The study could form a foundation for revisions to previously settled decisions about cost responsibility and may affect the underlying economics of renewable power generation in Texas, the law firm Husch Blackwell said in a brief last month.

In the power market Texas lawmakers established in the late 1990s, generators typically compete to sell their power to retailers, which in turn compete for consumers’ business. The companies that transmit power and distribute it to end users remain regulated monopolies.

The transmission companies build lines with permission from the Public Utility Commission, the state’s power and telecommunications regulator, and then pass those costs along to consumers through rates the regulator approves.

Michael Goggin, director of research at the American Wind Energy Association, said that is the best way to fund transmission lines, because they’re part of a broader system that benefits stakeholders across the state.

Changing the system now would put wind generators at a competitive disadvantage, he argued, and would be bad policy.

“When the state has added coal generation, customers paid for that, and when new gas plants come online, there’s always a transmission cost for that as well,” Goggin said. “This is just the policy Texas has had. We’re just continuing the way things have always been done, and it works well.”

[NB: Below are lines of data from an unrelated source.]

/-- Each step of a chain comes from the accumulator of the step before it, or starts a segment. -/
theorem xlChain_getElem? : (xlChain op ty ftz head acc ps)[j]? = ps[j]?.map fun p => stepFrom op ty ftz
    (if head p then none else if j = 0 then acc else (xlChain op ty ftz head acc ps)[j - 1]?.map XlStep.acc) p := by
  induction ps generalizing acc j with
  | nil => simp [xlChain]
  | cons p ps ih =>
    rw [xlChain_cons]
    rcases j with - | - | j
    · rfl
    · rw [List.getElem?_cons_succ, ih]; rfl
    · rw [List.getElem?_cons_succ, ih]; rfl

/-- What a step of a chain that begins with the first position comes from. -/
def chainPrev (st : List XlStep) (j : Nat) : Option Nat := if j = 0 then none else st[j - 1]?.map XlStep.acc

theorem xlChain_step (hx : (xlChain op ty ftz head none ps)[j]? = some x) : ps[j]? = some x.pos ∧
    x = stepFrom op ty ftz (if head x.pos then none else chainPrev (xlChain op ty ftz head none ps) j) x.pos := by
  rw [xlChain_getElem?, Option.map_eq_some_iff] at hx
  obtain ⟨p, hp, rfl⟩ := hx
  exact ⟨hp, rfl⟩

end

/-! ### Segments -/

/-- The positions from the last head on. -/
def segmentOf (head : XlPos → Bool) (ps : List XlPos) : List XlPos := ps.foldl (fun qs p => if head p then [p] else qs ++ [p]) []

section
variable {head : XlPos → Bool} {ps qs : List XlPos} {p : XlPos} {k : Nat}

theorem segmentOf_concat : segmentOf head (ps ++ [p]) = if head p then [p] else segmentOf head ps ++ [p] := by simp [segmentOf]

theorem segmentOf_concat_ne_nil : segmentOf head (ps ++ [p]) ≠ [] := by
  rw [segmentOf_concat]
  split <;> simp

theorem segmentOf_subset : segmentOf head ps ⊆ ps := by
  induction ps using List.reverseRecOn with
  | nil => exact List.Subset.refl _
  | append_singleton ps p ih =>
    rw [segmentOf_concat]
    split
    · exact List.subset_append_right ..
    · exact List.append_subset.2 ⟨List.subset_append_of_subset_left _ ih, List.subset_append_right ..⟩

/-- Without a head the segment is the whole. -/
theorem segmentOf_of_no_head (h : ∀ p, head p = false) : segmentOf head ps = ps := by
  induction ps using List.reverseRecOn with
  | nil => rfl
  | append_singleton ps p ih => rw [segmentOf_concat, h p, ih]; rfl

But Nelson noted the rapid growth of Texas wind generation and said the new transmission lines were built largely to accommodate wind power.

She’s asked the commission staff to analyze the issue and make proposals before the state Legislature convenes next year.

“My goal is to get it done as quickly as we can,” Nelson said in an interview with the Houston Chronicle.

Her call for a study of transmission costs comes as ERCOT evaluates its own set of tools for managing the grid, which were developed before the state’s wind generation started to boom.

Nearly 10 percent of power generation in the ERCOT grid came from wind generators last year, according to the American Wind Energy Association, and 7,000 megawatts of new capacity are under construction. One megawatt is enough power for about 500 Texas houses under normal conditions.

Texas already leads the country with 12,355 megawatts of installed wind capacity, according to the association.

Nelson argues that renewable generators’ “unique characteristics and often-remote locations” also pose special challenges to the grid.

She noted that part of ERCOT’s task is to avoid power disruptions by ensuring that supply and demand are aligned.

Unlike coal, natural gas and nuclear power, wind is variable and requires more resources to manage.

Nelson argues that it’s worth considering whether wind generators should take on some of those costs.

Among the goals of the study would be to determine the amount and nature of the costs, Nelson said.